[What the exercise asks] The answer should be each line of the records that contains the word "codes"; please copy them all.

[Information supplied]

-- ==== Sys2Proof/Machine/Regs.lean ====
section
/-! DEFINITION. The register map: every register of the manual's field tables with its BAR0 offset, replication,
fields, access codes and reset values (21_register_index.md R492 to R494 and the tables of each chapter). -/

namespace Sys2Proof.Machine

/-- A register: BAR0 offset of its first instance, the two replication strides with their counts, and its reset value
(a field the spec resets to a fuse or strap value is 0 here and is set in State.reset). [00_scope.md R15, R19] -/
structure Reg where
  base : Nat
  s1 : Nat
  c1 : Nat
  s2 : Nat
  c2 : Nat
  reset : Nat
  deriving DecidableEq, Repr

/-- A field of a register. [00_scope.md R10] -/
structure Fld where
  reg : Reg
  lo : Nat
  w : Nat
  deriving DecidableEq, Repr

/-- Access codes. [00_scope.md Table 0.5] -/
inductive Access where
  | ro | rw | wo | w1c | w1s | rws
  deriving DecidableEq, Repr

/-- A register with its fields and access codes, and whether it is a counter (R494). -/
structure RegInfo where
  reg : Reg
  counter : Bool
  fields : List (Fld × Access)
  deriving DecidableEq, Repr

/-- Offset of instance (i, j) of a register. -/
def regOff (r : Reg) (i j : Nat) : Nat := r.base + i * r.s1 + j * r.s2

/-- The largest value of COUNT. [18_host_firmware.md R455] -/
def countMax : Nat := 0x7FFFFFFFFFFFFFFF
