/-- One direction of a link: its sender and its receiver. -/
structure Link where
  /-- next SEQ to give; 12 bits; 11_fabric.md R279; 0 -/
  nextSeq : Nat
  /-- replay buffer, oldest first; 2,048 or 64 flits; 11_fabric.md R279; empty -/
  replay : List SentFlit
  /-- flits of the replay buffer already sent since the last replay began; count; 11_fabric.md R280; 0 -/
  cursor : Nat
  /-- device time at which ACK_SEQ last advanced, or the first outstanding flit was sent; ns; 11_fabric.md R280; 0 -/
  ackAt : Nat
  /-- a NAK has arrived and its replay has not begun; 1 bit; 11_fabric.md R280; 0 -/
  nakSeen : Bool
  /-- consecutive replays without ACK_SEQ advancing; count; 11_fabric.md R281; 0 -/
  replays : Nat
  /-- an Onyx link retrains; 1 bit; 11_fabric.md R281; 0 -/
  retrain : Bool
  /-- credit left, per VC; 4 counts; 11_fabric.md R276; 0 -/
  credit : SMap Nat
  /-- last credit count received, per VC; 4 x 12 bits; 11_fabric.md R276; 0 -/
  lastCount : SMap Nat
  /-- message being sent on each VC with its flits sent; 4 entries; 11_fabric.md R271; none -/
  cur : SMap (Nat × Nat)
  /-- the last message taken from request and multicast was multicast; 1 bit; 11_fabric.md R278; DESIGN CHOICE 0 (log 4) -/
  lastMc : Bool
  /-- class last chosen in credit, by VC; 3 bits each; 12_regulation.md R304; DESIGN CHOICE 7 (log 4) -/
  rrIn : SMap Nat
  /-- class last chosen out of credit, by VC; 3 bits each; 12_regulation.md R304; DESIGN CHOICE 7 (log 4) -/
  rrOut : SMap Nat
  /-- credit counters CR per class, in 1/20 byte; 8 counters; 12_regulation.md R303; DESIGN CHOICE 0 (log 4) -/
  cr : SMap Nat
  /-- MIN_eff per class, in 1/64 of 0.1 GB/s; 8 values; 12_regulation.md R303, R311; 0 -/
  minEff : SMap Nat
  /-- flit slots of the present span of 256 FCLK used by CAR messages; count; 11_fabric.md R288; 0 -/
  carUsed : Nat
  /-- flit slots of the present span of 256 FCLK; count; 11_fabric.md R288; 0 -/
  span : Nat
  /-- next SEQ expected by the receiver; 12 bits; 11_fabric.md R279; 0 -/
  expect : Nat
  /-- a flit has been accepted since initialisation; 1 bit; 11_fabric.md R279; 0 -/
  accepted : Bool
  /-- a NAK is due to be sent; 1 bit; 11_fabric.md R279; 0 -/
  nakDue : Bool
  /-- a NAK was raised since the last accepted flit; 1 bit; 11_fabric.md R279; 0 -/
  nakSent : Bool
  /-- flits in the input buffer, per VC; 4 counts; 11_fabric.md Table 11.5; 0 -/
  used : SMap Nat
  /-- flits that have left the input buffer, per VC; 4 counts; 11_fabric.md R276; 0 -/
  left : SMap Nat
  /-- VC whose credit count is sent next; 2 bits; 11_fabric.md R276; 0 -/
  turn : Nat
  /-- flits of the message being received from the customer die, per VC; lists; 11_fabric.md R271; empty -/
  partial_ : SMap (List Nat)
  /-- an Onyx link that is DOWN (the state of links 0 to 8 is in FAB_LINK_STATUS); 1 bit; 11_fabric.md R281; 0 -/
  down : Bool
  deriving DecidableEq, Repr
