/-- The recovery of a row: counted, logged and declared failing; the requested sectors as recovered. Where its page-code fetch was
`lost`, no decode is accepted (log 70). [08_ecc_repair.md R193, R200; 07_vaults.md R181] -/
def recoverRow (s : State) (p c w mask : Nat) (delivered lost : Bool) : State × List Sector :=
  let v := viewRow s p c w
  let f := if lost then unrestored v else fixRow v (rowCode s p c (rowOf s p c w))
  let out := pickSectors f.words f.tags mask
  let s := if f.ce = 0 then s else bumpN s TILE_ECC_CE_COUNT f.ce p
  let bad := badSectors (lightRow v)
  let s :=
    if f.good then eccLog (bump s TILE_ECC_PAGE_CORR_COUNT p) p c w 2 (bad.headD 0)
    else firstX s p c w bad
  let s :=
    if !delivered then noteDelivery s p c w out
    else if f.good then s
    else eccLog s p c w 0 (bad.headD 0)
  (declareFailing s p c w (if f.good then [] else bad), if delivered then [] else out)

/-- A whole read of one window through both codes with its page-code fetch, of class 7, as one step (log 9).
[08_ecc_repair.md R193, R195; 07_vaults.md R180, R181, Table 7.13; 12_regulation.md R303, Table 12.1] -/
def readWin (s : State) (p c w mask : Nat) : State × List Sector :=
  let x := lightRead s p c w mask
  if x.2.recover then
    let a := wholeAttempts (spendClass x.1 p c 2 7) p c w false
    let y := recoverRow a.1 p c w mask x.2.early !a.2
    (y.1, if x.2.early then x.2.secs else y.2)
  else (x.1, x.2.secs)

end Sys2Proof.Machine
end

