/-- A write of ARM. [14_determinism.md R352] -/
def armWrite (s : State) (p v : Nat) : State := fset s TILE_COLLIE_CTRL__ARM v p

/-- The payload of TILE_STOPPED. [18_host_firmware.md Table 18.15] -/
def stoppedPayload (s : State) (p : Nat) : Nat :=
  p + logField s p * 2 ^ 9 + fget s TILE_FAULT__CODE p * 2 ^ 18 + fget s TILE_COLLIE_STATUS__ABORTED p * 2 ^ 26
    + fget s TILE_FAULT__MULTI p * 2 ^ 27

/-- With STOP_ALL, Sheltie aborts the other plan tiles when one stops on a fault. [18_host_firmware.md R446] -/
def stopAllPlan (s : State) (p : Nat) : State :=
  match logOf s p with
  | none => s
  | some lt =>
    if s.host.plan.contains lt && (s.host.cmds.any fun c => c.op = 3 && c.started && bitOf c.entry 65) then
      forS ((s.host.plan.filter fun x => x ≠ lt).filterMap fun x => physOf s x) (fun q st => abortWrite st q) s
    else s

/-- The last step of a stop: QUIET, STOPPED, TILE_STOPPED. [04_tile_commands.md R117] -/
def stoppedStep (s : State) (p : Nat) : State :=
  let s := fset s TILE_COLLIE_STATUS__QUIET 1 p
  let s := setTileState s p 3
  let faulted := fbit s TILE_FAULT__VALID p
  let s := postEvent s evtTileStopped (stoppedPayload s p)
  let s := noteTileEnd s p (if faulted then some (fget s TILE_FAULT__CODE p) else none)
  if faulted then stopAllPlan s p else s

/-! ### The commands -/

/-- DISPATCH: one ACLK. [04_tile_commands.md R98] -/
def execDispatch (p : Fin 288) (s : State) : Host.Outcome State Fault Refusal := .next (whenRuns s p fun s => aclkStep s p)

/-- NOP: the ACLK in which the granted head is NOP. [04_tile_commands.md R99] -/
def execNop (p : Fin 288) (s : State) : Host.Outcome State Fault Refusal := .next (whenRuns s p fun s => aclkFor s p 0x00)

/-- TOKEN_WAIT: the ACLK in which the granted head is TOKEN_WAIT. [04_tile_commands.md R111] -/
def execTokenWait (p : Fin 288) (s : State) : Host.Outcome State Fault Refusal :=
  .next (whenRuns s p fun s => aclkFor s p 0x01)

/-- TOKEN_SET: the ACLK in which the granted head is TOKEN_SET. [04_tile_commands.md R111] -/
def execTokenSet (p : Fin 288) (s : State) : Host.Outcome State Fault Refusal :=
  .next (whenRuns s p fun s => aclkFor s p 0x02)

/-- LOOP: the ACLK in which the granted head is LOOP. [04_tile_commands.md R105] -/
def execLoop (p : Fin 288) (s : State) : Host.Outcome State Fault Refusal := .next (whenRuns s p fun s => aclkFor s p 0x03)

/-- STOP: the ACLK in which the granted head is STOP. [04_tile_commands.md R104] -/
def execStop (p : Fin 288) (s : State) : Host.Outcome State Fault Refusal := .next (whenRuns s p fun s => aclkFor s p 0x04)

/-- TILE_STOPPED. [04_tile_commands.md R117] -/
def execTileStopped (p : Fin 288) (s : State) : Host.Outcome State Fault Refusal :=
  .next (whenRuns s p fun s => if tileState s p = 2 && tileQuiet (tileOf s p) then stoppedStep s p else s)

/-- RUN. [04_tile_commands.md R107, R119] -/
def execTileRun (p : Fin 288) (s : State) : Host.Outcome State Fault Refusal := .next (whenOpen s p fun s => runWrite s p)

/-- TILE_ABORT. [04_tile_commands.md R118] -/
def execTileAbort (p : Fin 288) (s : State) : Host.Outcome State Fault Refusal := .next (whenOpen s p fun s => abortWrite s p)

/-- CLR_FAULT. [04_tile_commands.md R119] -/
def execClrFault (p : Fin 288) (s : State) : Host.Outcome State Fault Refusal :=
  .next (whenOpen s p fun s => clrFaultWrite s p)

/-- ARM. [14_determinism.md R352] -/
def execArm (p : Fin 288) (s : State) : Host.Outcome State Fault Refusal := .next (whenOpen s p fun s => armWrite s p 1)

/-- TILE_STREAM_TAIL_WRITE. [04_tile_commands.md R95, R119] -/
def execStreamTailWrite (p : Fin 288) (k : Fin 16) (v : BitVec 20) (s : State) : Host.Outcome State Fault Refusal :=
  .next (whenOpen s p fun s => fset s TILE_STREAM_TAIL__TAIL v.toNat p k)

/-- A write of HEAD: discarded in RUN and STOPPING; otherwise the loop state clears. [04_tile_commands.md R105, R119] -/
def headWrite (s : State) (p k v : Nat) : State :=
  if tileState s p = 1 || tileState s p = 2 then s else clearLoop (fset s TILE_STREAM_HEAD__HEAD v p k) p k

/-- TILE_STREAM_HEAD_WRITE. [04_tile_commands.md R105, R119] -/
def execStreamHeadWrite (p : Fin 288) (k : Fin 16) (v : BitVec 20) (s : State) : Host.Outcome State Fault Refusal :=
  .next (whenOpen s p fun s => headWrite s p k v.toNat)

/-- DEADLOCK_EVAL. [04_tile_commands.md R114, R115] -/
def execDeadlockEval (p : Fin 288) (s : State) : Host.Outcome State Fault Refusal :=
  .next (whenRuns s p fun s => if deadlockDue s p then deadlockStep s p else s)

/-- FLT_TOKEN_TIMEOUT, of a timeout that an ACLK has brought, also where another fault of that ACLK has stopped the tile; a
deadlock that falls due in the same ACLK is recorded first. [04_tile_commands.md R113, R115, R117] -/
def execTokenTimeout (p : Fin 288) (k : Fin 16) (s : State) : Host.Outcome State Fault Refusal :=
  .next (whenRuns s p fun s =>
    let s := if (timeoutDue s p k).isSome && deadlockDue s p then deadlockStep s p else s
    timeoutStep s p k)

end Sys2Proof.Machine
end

--

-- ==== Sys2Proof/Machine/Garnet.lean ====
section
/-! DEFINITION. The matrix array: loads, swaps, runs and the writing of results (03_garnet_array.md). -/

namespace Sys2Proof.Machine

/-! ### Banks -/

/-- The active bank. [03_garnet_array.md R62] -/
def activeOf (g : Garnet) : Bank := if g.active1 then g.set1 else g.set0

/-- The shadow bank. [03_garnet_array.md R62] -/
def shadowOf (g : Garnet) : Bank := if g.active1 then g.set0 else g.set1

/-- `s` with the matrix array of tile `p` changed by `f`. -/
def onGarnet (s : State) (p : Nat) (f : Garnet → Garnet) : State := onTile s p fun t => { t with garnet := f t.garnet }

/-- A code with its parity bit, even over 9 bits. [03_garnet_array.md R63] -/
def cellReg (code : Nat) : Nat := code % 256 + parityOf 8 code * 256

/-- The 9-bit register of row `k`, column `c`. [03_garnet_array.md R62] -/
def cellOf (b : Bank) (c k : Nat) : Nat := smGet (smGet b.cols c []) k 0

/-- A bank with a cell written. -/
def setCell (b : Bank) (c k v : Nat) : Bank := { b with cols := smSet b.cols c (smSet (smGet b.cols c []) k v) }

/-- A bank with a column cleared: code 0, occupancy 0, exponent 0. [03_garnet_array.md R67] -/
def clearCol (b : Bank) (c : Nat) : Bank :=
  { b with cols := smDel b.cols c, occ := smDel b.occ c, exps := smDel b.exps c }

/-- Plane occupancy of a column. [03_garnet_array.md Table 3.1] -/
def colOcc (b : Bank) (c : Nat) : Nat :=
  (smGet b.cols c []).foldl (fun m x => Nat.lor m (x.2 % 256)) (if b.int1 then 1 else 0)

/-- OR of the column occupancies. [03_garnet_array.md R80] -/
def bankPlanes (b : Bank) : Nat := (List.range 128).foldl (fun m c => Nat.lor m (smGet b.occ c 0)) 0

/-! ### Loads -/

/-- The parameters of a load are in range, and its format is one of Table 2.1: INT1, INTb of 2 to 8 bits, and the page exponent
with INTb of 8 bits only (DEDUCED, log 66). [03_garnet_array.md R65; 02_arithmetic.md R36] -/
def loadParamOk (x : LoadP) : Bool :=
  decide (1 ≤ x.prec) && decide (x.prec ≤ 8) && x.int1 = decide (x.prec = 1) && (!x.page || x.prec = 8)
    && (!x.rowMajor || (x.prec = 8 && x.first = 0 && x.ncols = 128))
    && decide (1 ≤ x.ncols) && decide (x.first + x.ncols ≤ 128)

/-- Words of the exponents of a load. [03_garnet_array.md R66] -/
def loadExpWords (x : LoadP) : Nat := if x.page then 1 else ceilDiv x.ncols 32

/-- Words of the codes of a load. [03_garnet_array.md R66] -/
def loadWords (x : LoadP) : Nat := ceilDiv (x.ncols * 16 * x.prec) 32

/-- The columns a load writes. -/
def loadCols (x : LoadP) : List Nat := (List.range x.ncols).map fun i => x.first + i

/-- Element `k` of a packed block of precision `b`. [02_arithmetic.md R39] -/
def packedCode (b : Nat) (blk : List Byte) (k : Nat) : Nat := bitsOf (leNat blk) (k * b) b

==

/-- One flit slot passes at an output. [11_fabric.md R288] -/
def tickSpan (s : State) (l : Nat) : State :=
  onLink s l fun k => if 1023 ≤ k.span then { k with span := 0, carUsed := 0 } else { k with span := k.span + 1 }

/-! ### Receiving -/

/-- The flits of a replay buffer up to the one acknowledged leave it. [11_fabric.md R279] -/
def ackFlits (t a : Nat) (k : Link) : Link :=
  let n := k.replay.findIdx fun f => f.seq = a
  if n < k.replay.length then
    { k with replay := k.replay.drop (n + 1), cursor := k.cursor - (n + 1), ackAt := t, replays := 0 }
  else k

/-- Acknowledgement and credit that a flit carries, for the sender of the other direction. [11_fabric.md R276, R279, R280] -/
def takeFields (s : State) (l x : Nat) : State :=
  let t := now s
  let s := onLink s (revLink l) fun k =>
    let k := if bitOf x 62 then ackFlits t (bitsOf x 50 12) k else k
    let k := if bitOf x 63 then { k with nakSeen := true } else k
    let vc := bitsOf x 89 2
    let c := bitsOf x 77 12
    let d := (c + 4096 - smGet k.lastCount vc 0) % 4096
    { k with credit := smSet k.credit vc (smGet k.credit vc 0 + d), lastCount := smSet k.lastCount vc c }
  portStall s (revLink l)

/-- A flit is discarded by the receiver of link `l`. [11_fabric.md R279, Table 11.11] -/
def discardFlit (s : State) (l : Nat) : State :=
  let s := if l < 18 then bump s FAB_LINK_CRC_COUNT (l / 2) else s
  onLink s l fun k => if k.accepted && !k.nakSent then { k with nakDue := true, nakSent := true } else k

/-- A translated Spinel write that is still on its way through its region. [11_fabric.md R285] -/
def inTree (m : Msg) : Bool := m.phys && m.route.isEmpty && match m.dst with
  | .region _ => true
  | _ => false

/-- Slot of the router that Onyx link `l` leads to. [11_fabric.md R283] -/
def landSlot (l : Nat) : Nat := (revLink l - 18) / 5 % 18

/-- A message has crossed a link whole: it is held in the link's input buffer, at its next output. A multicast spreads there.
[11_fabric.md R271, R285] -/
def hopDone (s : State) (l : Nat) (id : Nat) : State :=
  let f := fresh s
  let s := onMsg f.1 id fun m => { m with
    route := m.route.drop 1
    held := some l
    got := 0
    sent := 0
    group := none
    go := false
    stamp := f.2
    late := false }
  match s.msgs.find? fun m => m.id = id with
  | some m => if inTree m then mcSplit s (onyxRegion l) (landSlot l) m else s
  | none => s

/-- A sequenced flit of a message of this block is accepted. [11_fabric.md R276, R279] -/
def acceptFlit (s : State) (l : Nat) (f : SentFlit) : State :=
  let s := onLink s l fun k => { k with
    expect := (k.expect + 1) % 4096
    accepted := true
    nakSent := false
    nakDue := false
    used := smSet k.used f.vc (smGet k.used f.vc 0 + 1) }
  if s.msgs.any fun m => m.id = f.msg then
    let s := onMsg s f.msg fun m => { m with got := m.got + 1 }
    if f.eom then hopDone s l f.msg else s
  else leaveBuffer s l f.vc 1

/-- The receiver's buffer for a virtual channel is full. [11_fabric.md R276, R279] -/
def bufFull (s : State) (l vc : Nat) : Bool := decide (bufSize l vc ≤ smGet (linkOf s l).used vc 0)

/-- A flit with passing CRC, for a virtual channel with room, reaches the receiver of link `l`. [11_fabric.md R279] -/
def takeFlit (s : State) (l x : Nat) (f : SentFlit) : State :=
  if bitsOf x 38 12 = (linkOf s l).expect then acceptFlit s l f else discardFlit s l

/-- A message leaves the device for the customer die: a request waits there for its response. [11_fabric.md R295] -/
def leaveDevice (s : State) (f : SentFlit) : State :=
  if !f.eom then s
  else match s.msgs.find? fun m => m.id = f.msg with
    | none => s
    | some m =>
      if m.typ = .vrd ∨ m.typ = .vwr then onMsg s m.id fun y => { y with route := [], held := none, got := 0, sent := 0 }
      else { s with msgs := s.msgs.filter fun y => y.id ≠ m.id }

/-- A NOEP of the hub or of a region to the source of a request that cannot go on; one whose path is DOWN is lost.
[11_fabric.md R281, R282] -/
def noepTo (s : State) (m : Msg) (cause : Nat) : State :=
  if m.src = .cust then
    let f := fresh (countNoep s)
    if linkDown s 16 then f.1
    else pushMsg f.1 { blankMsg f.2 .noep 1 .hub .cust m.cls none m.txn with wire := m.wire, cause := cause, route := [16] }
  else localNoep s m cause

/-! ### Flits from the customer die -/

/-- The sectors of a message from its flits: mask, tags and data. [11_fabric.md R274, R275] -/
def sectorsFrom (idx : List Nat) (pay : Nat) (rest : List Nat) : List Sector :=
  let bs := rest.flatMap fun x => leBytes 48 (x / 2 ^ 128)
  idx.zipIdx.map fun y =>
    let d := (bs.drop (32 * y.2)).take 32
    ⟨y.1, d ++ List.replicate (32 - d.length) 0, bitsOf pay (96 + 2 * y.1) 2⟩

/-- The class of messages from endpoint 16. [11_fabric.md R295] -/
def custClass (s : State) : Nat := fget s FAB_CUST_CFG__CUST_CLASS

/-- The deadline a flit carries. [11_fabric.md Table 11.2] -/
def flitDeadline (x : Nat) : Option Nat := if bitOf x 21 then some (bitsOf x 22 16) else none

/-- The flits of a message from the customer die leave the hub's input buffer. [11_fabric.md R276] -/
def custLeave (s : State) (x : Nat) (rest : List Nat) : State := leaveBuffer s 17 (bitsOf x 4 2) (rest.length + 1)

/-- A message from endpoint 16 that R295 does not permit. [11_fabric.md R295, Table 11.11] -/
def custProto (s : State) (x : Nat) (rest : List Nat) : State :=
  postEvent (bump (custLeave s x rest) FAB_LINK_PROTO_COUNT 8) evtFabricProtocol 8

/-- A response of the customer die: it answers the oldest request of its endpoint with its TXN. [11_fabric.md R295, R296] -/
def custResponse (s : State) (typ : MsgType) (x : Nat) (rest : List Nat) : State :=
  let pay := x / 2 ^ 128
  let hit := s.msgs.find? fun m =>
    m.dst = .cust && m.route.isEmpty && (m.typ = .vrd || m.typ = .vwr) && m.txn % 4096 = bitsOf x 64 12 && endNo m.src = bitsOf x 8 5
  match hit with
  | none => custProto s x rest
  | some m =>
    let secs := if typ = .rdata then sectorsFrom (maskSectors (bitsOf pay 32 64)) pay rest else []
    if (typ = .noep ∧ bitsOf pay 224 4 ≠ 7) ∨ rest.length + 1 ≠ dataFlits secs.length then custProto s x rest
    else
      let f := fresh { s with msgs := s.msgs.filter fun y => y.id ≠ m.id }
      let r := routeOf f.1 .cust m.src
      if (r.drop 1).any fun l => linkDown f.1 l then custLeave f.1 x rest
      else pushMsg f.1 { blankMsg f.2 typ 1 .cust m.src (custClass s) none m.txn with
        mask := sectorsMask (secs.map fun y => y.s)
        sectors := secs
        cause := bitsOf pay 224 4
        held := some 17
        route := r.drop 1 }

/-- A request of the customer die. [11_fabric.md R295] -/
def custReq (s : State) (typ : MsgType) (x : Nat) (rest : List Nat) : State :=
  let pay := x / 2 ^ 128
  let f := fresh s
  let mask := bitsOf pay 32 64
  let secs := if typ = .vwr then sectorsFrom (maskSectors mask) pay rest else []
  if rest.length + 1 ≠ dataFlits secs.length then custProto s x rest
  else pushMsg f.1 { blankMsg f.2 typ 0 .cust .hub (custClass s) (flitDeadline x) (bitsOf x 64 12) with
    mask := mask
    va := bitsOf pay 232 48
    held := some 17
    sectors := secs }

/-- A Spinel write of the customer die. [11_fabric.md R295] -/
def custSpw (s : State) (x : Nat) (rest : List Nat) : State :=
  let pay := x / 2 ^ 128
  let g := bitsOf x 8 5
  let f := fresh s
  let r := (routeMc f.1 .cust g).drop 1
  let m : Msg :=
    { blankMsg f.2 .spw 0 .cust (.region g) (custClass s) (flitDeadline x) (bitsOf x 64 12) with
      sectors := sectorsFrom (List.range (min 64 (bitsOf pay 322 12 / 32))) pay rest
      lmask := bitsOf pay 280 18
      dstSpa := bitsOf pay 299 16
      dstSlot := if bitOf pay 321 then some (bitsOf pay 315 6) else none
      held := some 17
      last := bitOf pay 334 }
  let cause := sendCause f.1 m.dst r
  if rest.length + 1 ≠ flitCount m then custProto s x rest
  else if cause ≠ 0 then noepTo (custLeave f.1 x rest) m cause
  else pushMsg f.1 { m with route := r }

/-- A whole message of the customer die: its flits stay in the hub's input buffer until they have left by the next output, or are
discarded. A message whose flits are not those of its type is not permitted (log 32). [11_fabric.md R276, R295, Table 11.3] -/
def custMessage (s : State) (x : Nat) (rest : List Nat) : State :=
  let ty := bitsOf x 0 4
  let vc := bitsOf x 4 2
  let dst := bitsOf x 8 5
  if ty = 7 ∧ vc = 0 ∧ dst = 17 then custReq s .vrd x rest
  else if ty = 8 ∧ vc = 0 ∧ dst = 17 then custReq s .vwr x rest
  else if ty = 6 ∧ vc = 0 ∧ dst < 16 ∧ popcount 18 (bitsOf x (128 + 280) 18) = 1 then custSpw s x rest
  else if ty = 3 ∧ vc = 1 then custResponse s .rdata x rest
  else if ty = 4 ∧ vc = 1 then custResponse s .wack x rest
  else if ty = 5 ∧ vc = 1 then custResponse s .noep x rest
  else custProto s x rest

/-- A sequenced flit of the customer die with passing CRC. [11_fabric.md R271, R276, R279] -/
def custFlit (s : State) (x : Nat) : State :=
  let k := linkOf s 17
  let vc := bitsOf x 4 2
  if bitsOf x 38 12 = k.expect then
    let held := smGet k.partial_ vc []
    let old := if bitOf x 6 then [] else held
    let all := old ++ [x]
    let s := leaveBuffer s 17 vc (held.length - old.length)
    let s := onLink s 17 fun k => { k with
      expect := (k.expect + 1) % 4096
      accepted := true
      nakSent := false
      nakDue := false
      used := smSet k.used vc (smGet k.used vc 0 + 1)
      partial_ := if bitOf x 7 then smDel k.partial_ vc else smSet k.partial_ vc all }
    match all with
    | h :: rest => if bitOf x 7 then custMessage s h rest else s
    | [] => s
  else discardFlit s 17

[Answer below]
fields, access codes and reset values (21_register_index.md R492 to R494 and the tables of each chapter). -/
/-- Access codes. [00_scope.md Table 0.5] -/
/-- A register with its fields and access codes, and whether it is a counter (R494). -/
/-- A whole read of one window through both codes with its page-code fetch, of class 7, as one step (log 9).
/-- Words of the codes of a load. [03_garnet_array.md R66] -/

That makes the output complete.